Заключенный, чье имя мы называть не будем ради его защиты, однажды пытался повеситься, но у него не вышло. Его накачали успокоительным, из-за чего его взгляд остекленел – он едва походил на человека. Когда Нильсен увидел его впервые, то испытал нечто вроде катарсиса: его переполнили жалость и страх. «Надеюсь, это не нанесло ему значительных повреждений мозга, – писал он. – В его боли и жутком состоянии я видел образы моего прошлого. Я виноват в том, что причинял эту боль другим». Он расспросил одного из сотрудников больничного крыла, который подтвердил, что повреждение мозга для этого заключенного – исход вполне вероятный. Нильсен в своем дневнике написал по всей странице: «
Единственным утешением ему служило знание о том, что ни одну из этих смертей, за которые он был ответственен, он не планировал сознательно. Так он и написал в письме к детективу Чемберсу, которого я уже упоминал ранее, но, говоря по правде, такого рода заявление, которое, как он знал, прикрепят к делу, выглядит циничной попыткой манипулировать следствием – ведь оно может значительно повлиять на определение намерений убийцы. Он возвращался к этой мысли снова и снова в моменты слабости. Размышляя над обвинениями в умышленном убийстве, он писал: «Я твердо убежден: что бы ни послужило изначально причиной для всех этих нападений… решимости и силы в них было мало». Нападал на жертв он всегда внезапно, и так же внезапно мог прекратить атаку. Если бы он действительно хотел убить человека, который и так уже находился без сознания, то наверняка сумел бы довершить начатое, верно? Так почему же он остановился? Почему он провел много часов в попытке оживить Карла Стоттора? Таким был ход мыслей человека, который увидел в себе демона – и испугался. Чтобы сохранить рассудок, он должен был найти в себе и ангела тоже. Будущее его самооценки зависело от существования этого ангела.
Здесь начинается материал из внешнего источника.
theorem State.abandonCopy_away {K : Nat → Prop} {M : Part → Prop} {base : State} (s : State) (hK : ∀ n ∈ [0x38], ¬K n) (hk : Away K M base s) :
    Away K M base (State.abandonCopy s) := by
  unfold State.abandonCopy
  try dsimp only
  repeat' (first
    | with_reducible assumption | with_reducible apply State.setFld_away | with_reducible apply Away.four
    | simp only [Away.mk_iff] | (refine Away.pages hK ?_; decide) | (refine Away.pages hK ?_; simp; done) | split
    | intro _)

theorem State.belayEcc_away {K : Nat → Prop} {M : Part → Prop} {base : State} (s : State) (hK : ∀ n ∈ [0x06, 0x38], ¬K n) (hk : Away K M base s) :
    Away K M base (State.belayEcc s) := by
  unfold State.belayEcc
  repeat' (first
    | with_reducible assumption | with_reducible apply State.fenceBlock_away
    | with_reducible apply State.abandonCopy_away | simp only [Away.mk_iff] | (refine Away.pages hK ?_; decide)
    | (refine Away.pages hK ?_; simp; done) | split | intro _)

theorem State.recvBelay_away {K : Nat → Prop} {M : Part → Prop} {base : State} (s : State) (p : BelayPkt) (lenOk : Bool) (k : State → State) (hK : ∀ n ∈ [0x06, 0x38], ¬K n) (hk : Away K M base s)
    (hk : ∀ (x0 : State), Away K M base x0 → Away K M base (k x0)) :
    Away K M base (State.recvBelay s p lenOk k) := by
  unfold State.recvBelay
  try dsimp only
  repeat' (first
    | with_reducible assumption | with_reducible apply hk | with_reducible apply State.belayEcc_away
    | with_reducible apply State.dropBelay_away | with_reducible apply State.sendNak_away
    | with_reducible apply Away.ite | with_reducible apply Away.four | simp only [Away.mk_iff]
    | (refine Away.pages hK ?_; decide) | (refine Away.pages hK ?_; simp; done) | split | intro _)

theorem State.showBelay_away {K : Nat → Prop} {M : Part → Prop} {base : State} (s : State) (hK : ∀ n ∈ [0x38], ¬K n) (hk : Away K M base s) :
    Away K M base (State.showBelay s) := by
  unfold State.showBelay
  repeat' (first
    | with_reducible assumption | with_reducible apply State.setFlds_away | with_reducible apply Away.flds
    | with_reducible apply State.setFld_away | simp only [List.map_cons, List.map_nil] | simp only [Away.mk_iff]
    | (refine Away.pages hK ?_; decide) | (refine Away.pages hK ?_; simp; done) | split | intro _)

theorem State.setSynced_away {K : Nat → Prop} {M : Part → Prop} {base : State} (s : State) (scree : Bool) (hK : ∀ n ∈ [0x38], ¬K n) (hk : Away K M base s) :
    Away K M base (State.setSynced s scree) := by
  unfold State.setSynced
  try dsimp only
  repeat' (first
    | with_reducible assumption | with_reducible apply Away.four | with_reducible apply State.setFlds_away
    | with_reducible apply Away.flds | with_reducible apply State.setFld_away
    | simp only [List.map_cons, List.map_nil] | simp only [Away.mk_iff] | (refine Away.pages hK ?_; decide)
    | (refine Away.pages hK ?_; simp; done) | split | intro _)

theorem State.changeLead_away {K : Nat → Prop} {M : Part → Prop} {base : State} (s : State) (n : Nat) (lead : Bool) (cause : Nat) (hK : ∀ n ∈ [0x38], ¬K n) (hk : Away K M base s) :
    Away K M base (State.changeLead s n lead cause) := by
  unfold State.changeLead
  try dsimp only
  repeat' (first
    | with_reducible assumption | with_reducible apply State.setFrame_away | with_reducible apply State.inc_away
    | with_reducible apply State.abandonCopy_away | with_reducible apply State.setSynced_away
    | with_reducible apply State.irq_away | with_reducible apply Away.ite | with_reducible apply Away.four
    | with_reducible apply State.setFlds_away | with_reducible apply Away.flds
    | with_reducible apply State.setFld_away | simp only [List.map_cons, List.map_nil] | simp only [Away.mk_iff]
    | (refine Away.pages hK ?_; decide) | (refine Away.pages hK ?_; simp; done) | split | intro _)

theorem execLeadClaim_away {K : Nat → Prop} {M : Part → Prop} {base : State} (n : Nat) (s : State) (hK : ∀ n ∈ [0x30, 0x38], ¬K n) (hk : Away K M base s) :
    ResAway K M base (execLeadClaim n s) := by
  unfold execLeadClaim
  try dsimp only
  repeat' (first
    | with_reducible assumption | with_reducible apply State.begin_away | with_reducible apply State.changeLead_away
    | with_reducible apply State.claimRails_away | with_reducible apply State.showRails_away
    | with_reducible apply Away.ite | with_reducible apply ResAway.ite | with_reducible apply ResAway.next
    | simp only [Away.mk_iff] | (refine Away.pages hK ?_; decide) | (refine Away.pages hK ?_; simp; done) | split
    | intro _)

theorem State.maybeYield_away {K : Nat → Prop} {M : Part → Prop} {base : State} (s : State) (n : Nat) (hk : Away K M base s) :
    Away K M base (State.maybeYield s n) := by
  unfold State.maybeYield
  try dsimp only
  repeat' (first
    | with_reducible assumption | with_reducible apply State.sendBelay_away | with_reducible apply Away.ite
    | with_reducible apply Away.four | simp only [Away.mk_iff] | split | intro _)

theorem execYieldReceive_away {K : Nat → Prop} {M : Part → Prop} {base : State} (p : BelayPkt) (s : State) (hK : ∀ n ∈ [0x06, 0x38], ¬K n) (hk : Away K M base s) :
    ResAway K M base (execYieldReceive p s) := by
  unfold execYieldReceive
  try dsimp only
  repeat' (first
    | with_reducible assumption | with_reducible apply State.begin_away | with_reducible apply State.recvBelay_away
    | with_reducible apply State.sendBelay_away | with_reducible apply Away.ite | with_reducible apply ResAway.ite
    | with_reducible apply ResAway.next | with_reducible apply Away.four | simp only [Away.mk_iff]
    | (refine Away.pages hK ?_; decide) | (refine Away.pages hK ?_; simp; done) | split | intro _)

theorem execAcceptReceive_away {K : Nat → Prop} {M : Part → Prop} {base : State} (p : BelayPkt) (s : State) (hK : ∀ n ∈ [0x06, 0x38], ¬K n) (hk : Away K M base s) :
    ResAway K M base (execAcceptReceive p s) := by
  unfold execAcceptReceive
  try dsimp only
  repeat' (first
    | with_reducible assumption | with_reducible apply State.begin_away | with_reducible apply State.recvBelay_away
    | with_reducible apply Away.ite | with_reducible apply ResAway.ite | with_reducible apply ResAway.next
    | with_reducible apply Away.four | simp only [Away.mk_iff] | (refine Away.pages hK ?_; decide)
    | (refine Away.pages hK ?_; simp; done) | split | intro _)

theorem execDeclineReceive_away {K : Nat → Prop} {M : Part → Prop} {base : State} (p : BelayPkt) (s : State) (hK : ∀ n ∈ [0x06, 0x38], ¬K n) (hk : Away K M base s) :
    ResAway K M base (execDeclineReceive p s) := by
  unfold execDeclineReceive
  try dsimp only
  repeat' (first
    | with_reducible assumption | with_reducible apply State.begin_away | with_reducible apply State.recvBelay_away
    | with_reducible apply ResAway.next | simp only [Away.mk_iff] | (refine Away.pages hK ?_; decide)
    | (refine Away.pages hK ?_; simp; done) | split | intro _)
Иногда Нильсен обвинял «общество». Возможно, говорил он, этого кошмара не случилось бы, если бы мы жили в таком обществе, в котором люди заботятся о ближнем своем, а молодым ребятам не приходится отчаиваться и становиться бездомными. Здесь он несколько путает понятия. Иногда Нильсен предполагал, что его жертвы не стали бы жертвами, если бы их вовремя замечали другие люди. Газеты, сказал он детективу Чемберсу, будут ликовать после суда, однако «Десы Нильсены, Стивены Синклеры, Билли Сазерленды и Мартины Даффи так и будут бродить по жизни вслепую, полные тревоги, никем не замеченные и одинокие. Общественность больше интересует чья-то смерть, чем жизнь». Помещая себя в один ряд с жертвами, Нильсен таким образом выражал солидарность с ними против этого равнодушного мира. Возможно, думал он, он совершил ошибку, пытаясь нести на своих плечах в одиночку всю заботу, в которой эгоистичный мир им отказывал (как тогда, когда он пытался говорить за всех профсоюзных рабочих и был за это презираем): эмоциональное давление оказалось слишком велико. «Отчасти их [жертв] разрушение могло быть связано с моей досадой на то, что я не мог решить их проблемы». Звучит абсурдно, но Нильсен действительно мог убивать отчасти в качестве мучительного протеста против социальной несправедливости: он убивал не личностей, но общество в целом. И что же такого общество сделало? Помимо пренебрежения заботой о его жертвах, оно пренебрегло самим Нильсеном. Так что путаница здесь циклична. Общий гнев против социальных преступлений сузился до обиды на то, что оно, общество, пренебрегало самим Десом Нильсеном. Если бы общество демонстрировало меньше равнодушия, оно бы увидело, в каком состоянии находился Стивен Синклер – его руки были иссечены шрамами в попытке наказать самого себя; и, конечно же, они могли бы тогда разглядеть незаметного и далекого мистера Нильсена.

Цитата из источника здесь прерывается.